___ Source records
-- ==== Sys2Proof/Machine/Ops.lean ====
section
/-! DEFINITION. The shared operations of the token engine: references (R95, R132, R133), emission (R11, R97),
acceptance (R17, R18, R31, R32, R324), activations (R111, R252), memory requests (R204, R366), engine-command
records (R138, R367), taking a trap and returning from it (R350 to R356), halting and freezing (R359, R381). -/

namespace Sys2Proof.Machine

/-! ## References -/

/-- R95, R132: the count of a handle index changes once, by `up` less `down`; beyond 65,535 the tile is pinned. -/
def State.changeRefs (s : State) (core idx up down : Nat) : State :=
  match s.tile? core idx with
  | none => s
  | some t =>
    let n := t.refs + up - down
    let tooMany := decide (65535 < n)
    let s := s.modTileIdx core idx fun t =>
      { t with refs := if t.pinned then t.refs else min n 65535, pinned := t.pinned || tooMany }
    if tooMany && !t.pinned then s.modRegs t.ctx fun r => { r with pinned := min (r.pinned + 1) 255 } else s

/-- R132: the same for the tile of a handle; a stale handle changes nothing. -/
def State.addRefs (s : State) (core : Nat) (h : Word) (up down : Nat) : State :=
  match s.tileOf? core h with
  | none => s
  | some t => s.changeRefs core t.idx up down

/-- R140: the units of space of a tile (granules, or accumulator rows) that hold more than zeros, each from its byte 0. -/
def Tile.remains (t : Tile) : List (List Host.Cell) :=
  let unit := if t.shape.acc then 1024 else 64
  if t.view.isSome then [] else
    (((t.bytes.map fun c => c.1 / unit).eraseDups).map fun u =>
      (t.bytes.filter fun c => c.1 / unit == u).map fun c => (c.1 % unit, c.2))

/-- R140: what a tile held stays in the space that it gives back. -/
def TileUnit.giveBack (u : TileUnit) (t : Tile) : TileUnit :=
  if t.shape.acc then { u with leftRows := u.leftRows ++ t.remains } else { u with left := u.left ++ t.remains }

/-- R133: frees a handle index. -/
def State.freeIdx (s : State) (core idx : Nat) : State :=
  s.modTile core fun u =>
    let u : TileUnit := match u.find? idx with
      | some t => u.giveBack t
      | none => u
    { u with tiles := u.tiles.filter fun t => t.idx != idx, gens := Table.set u.gens idx ((u.gen idx + 1) % 256) }

/-- R133: frees a tile whose count has reached zero. -/
def State.sweepIdx (s : State) (core idx : Nat) : State :=
  match s.tile? core idx with
  | none => s
  | some t =>
    if t.refs == 0 && !t.pinned then
      let s := s.freeIdx core idx
      match t.view with
      | none => s
      | some v =>
        let s := s.changeRefs core v.base 0 1
        match s.tile? core v.base with
        | some b => if b.refs == 0 && !b.pinned then s.freeIdx core v.base else s
        | none => s
    else s

/-- R133: frees the tile of a handle when its count is zero. -/
def State.sweepTile (s : State) (core : Nat) (h : Word) : State :=
  match s.tileOf? core h with
  | some t => s.sweepIdx core t.idx
  | none => s

/-- R11: Release. -/
def State.release (s : State) (core : Nat) (t : Tok) : State :=
  if t.kind == kTile then (s.addRefs core t.val 0 1).sweepTile core t.val else s

/-! ## Regions, blocks, frames -/

/-- R29: the descriptor of a block on a core. DESIGN CHOICE (log 14). -/
def Core.descOf (c : Core) (cslot block : Nat) : Nat :=
  match c.desc.find? fun d => d.1 == cslot * 64 + block with
  | some d => d.2.toNat
  | none => 0

def descFsize (d : Nat) : Nat := bf d 56 8 + 1
def descNinstr (d : Nat) : Nat := bf d 49 7 + 1
def descKb (d : Nat) : Nat := bf d 43 6 + 1
def descExits (d : Nat) : Nat := bf d 27 16
def descPrio (d : Nat) : Nat := bf d 25 2
def descPriv (d : Nat) : Bool := bf d 24 1 == 1
def descHist (d : Nat) : Bool := bf d 23 1 == 1
def descTrace (d : Nat) : Bool := bf d 22 1 == 1
def descTbl (d : Nat) : Bool := bf d 21 1 == 1
def descValid (d : Nat) : Bool := bf d 20 1 == 1

/-- R30: a code word. -/
def Core.word (c : Core) (cslot block i : Nat) : IWord :=
  match c.code.find? fun e => e.1 == cslot * 8192 + block * 128 + i with
  | some e => e.2
  | none => 0

/-- R30: entry `j` of a table block. -/
def Core.tableEntry (c : Core) (cslot block j : Nat) : Dest :=
  ((destOfCode (bf (c.word cslot block (j / 8)).toNat (j % 8 * 16) 11)).getD .none)

/-- R47: a core holds a block. -/
def State.holds (s : State) (core cs block : Nat) : Bool :=
  match s.cslot? core cs with
  | some k => k.placed.contains (block, core)
  | none => false

def FrameUnit.find? (u : FrameUnit) (n : Nat) : Option Frame := u.frames.find? fun f => f.num == n

def State.frame? (s : State) (core n : Nat) : Option Frame := (s.core core).frm.find? n

def State.modFrame (s : State) (core n : Nat) (f : Frame → Frame) : State :=
  s.modFrm core fun u => { u with frames := u.frames.map fun x => if x.num == n then f x else x }

/-- R252: slot groups of 8 in use. -/
def FrameUnit.groups (u : FrameUnit) : Nat := (u.frames.map fun f => ceilDiv f.slots.length 8).sum

/-- R254: a descriptor and enough slots are free for a frame of `n` slots. -/
def FrameUnit.fits (u : FrameUnit) (n : Nat) : Bool :=
  (u.free.any fun f => !(u.reserved.any fun r => r.2 == f)) && decide (u.groups + ceilDiv n 8 ≤ 4096)

/-- R247: the linear index of coordinates. -/
def linearIndex (levels : List (Nat × Nat × Nat)) (xs : List Nat) : Nat :=
  ((levels.zip xs).foldl (fun a p => a * p.1.2.1 + p.2) 0)

/-! ## Tracing (R396 to R399) -/

/-- Bytes that come from outside the package, one draw for the read. DESIGN CHOICE (log 72). -/
def State.outsideBytes (s : State) (n : Nat) : List Byte × State :=
  ((List.range n).map fun i => Config.outsideByte s.fresh i, { s with fresh := s.fresh + 1 })

/-- The device's own 8-byte read at an address operand of a context (R289, R395, R396); a word of another package is drawn. DESIGN CHOICE (log 162). -/
def State.devGet (s : State) (site : Site) (a : Word) : Nat × State :=
  match s.resolve site { device := true } a 8 with
  | .ok t => match t.parts.head? with
    | some (.mem pa tag key, _) =>
      if s.isLocal pa then (leNat (s.peek (.mem pa tag key) 8), s) else ((leNat (s.outsideBytes 8).1), (s.outsideBytes 8).2)
    | _ => (0, s)
  | .error _ => (0, s)

/-- R282: an event of the device's own on another package, whose answer nothing awaits. DESIGN CHOICE (log 162). -/
def State.devSend (s : State) (site : Site) (p : Piece) (pa : Nat) : State :=
  let tenant := match s.ctx? site.ctx with
    | some c => c.tenant
    | none => 0
  (s.modMs fun m => { m with reqSeq := m.reqSeq + 1 }).send (.request
    { id := s.ms.reqSeq, site := site, st := 2, paddr := pa, kind := .part, pieces := [p], pieces0 := [p], noEntry := true,
      tenant := tenant, first := s.wall, last := s.wall } (paPkg pa))

/-- The device's own write at an address operand of a context. DESIGN CHOICE (log 162). -/
def State.devPut (s : State) (site : Site) (a : Word) (bs : List Byte) : State :=
  match s.resolve site { write := true, read := false, device := true } a bs.length with
  | .ok t => t.parts.foldl (fun s p =>
    let part := (bs.drop p.2.2).take p.2.1
    match p.1 with
    | .mem pa tag key =>
      if s.isLocal pa then (s.writePhys (paLocal pa) part tag key).2
      else s.devSend site { place := p.1, len := p.2.1, op := .write part } pa
    | _ => s) s
  | .error _ => s

/-- R395, R396: the device's own atomic add to a 64-bit word at an address operand of a context; the word counts modulo `2 ^ w`. DESIGN CHOICE (log 162). -/
def State.devAdd (s : State) (site : Site) (a : Word) (n w : Nat) : State :=
  match s.resolve site { write := true, device := true } a 8 with
  | .ok t => match t.parts.head? with
    | some (.mem pa tag key, _) =>
      if s.isLocal pa then
        (s.writePhys (paLocal pa) (leBytes 8 ((leNat (s.peek (.mem pa tag key) 8) + n) % 2 ^ w)) tag key).2
      else s.devSend site { place := .mem pa tag key, len := 8, op := .update 0 .z64 n } pa
    | _ => s
  | .error _ => s

/-- R396, R397: claims and writes one record; with the buffer full or out of reach the record is dropped. It answers whether
the record is written. -/
def State.traceWrite (s : State) (site : Site) (typ : Nat) (delta : Nat) (w1 w2 w3 : Word) : Bool × State :=
  match s.ctx? site.ctx with
  | none => (false, s)
  | some c =>
    let base := c.regs.trace
    let size := s.devGet site base
    let claimed := size.2.devGet site (base + 8)
    let read := claimed.2.devGet site (base + 16)
    let s := read.2
    let k := claimed.1 % 2 ^ 32
    if size.1 == 0 || decide (size.1 ≤ (k + 2 ^ 32 - read.1 % 2 ^ 32) % 2 ^ 32) then
      (false, (s.devAdd site (base + 24) 1 64).perfCtx site.ctx 0x0E 1)
    else
      let w0 := typ * 2 ^ 60 + delta * 2 ^ 44 + site.core * 2 ^ 36 + site.cslot * 2 ^ 34 + site.block * 2 ^ 28 +
        site.node * 2 ^ 21 + site.frame * 2 ^ 9 + k / size.1 % 256
      (true, (s.devAdd site (base + 8) 1 32).devPut site (base + BitVec.ofNat 64 (64 + 32 * (k % size.1)))
        (leBytes 8 w0 ++ leBytes 8 w1.toNat ++ leBytes 8 w2.toNat ++ leBytes 8 w3.toNat))

/-- R397, R398: notes the instant of a context's last record in its buffer by a core, and of its last GTC record. -/
def State.noteTrace (s : State) (core ctx last gtc : Nat) : State :=
  s.modCore core fun k => { k with traced := (ctx, last, gtc) :: k.traced.filter fun t => t.1 != ctx }

/-- R398: writes a GTC record. DEDUCED (log 163). -/
def State.gtcRec (s : State) (core ctx : Nat) : State :=
  let w := s.traceWrite { core := core, ctx := ctx } 0 0 (BitVec.ofNat 64 s.gtc) 0 0
  if w.1 then w.2.noteTrace core ctx s.gtc s.gtc else w.2

/-- R398: whether a GTC record must come before the next record of a core. -/
def State.gtcDue (s : State) (core ctx : Nat) : Bool :=
  match (s.core core).traced.find? fun t => t.1 == ctx with
  | none => true
  | some (_, last, gtc) => decide (gtc + 65536 ≤ s.gtc) || decide (last + 65535 < s.gtc)

/-- R397, R398: a trace record, with the GTC record that must precede it; where that is dropped, so is the record. The location
fields of a record without a node are zero. DEDUCED (log 163). -/
def State.traceRec (s : State) (site : Site) (typ : Nat) (w1 w2 w3 : Word) : State :=
  match s.ctx? site.ctx with
  | none => s
  | some c =>
    if c.regs.trace == 0 then (if typ == 4 then s.perfCtx site.ctx 0x0E 1 else s)
    else
      let s := if s.gtcDue site.core site.ctx then s.gtcRec site.core site.ctx else s
      if s.gtcDue site.core site.ctx then (s.devAdd site (c.regs.trace + 24) 1 64).perfCtx site.ctx 0x0E 1
      else
        let (last, gtc) := (((s.core site.core).traced.find? fun t => t.1 == site.ctx).map fun t => t.2).getD (s.gtc, s.gtc)
        let w := s.traceWrite site typ (s.gtc - last) w1 w2 w3
        if w.1 then w.2.noteTrace site.core site.ctx s.gtc gtc else w.2

/-- R26: a node's trace bit and its block's. -/
def State.traced (s : State) (site : Site) (trcf : Bool) : Bool :=
  trcf && descTrace ((s.core site.core).descOf site.cslot site.block)

/-! ## Emission -/

/-- R204: opcodes whose firing takes an IFR entry. -/
def needsEntry (opc : Nat) : Bool :=
  [0x140, 0x141, 0x142, 0x143, 0x14A, 0x14B, 0x14C, 0x14D, 0x180, 0x181, 0x182, 0x183, 0x184, 0x185, 0x186, 0x187, 0x188,
   0x189].contains opc

/-- R138, R182, R204: opcodes whose firing takes an engine-command record. -/
def needsRecord (opc : Nat) : Bool :=
  [0xC5, 0xC6, 0xC7, 0xCA, 0xCB, 0x100, 0x102, 0x103, 0x104, 0x105, 0x144, 0x145, 0x146, 0x147, 0x18B].contains opc

/-- R301: the stream of a firing's results: loads, stores, atomics, pipe operations and engine commands keep no order (0), the
others that of the token engine (1). -/
def State.resultStream (s : State) (site : Site) : Nat :=
  let opc := (Fields.ofNat ((s.core site.core).word site.cslot site.block site.node).toNat).opc
  if needsEntry opc || needsRecord opc then 0 else 1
______
# Try it:
Scan the records above for the lines holding "match (s.core core).traced.find?" and "fields of a". Transcribe those two and every line between them word for word, and no others.

# Solved exercise:
  match (s.core core).traced.find? fun t => t.1 == ctx with
  | none => true
  | some (_, last, gtc) => decide (gtc + 65536 ≤ s.gtc) || decide (last + 65535 < s.gtc)

/-- R397, R398: a trace record, with the GTC record that must precede it; where that is dropped, so is the record. The location
fields of a record without a node are zero. DEDUCED (log 163). -/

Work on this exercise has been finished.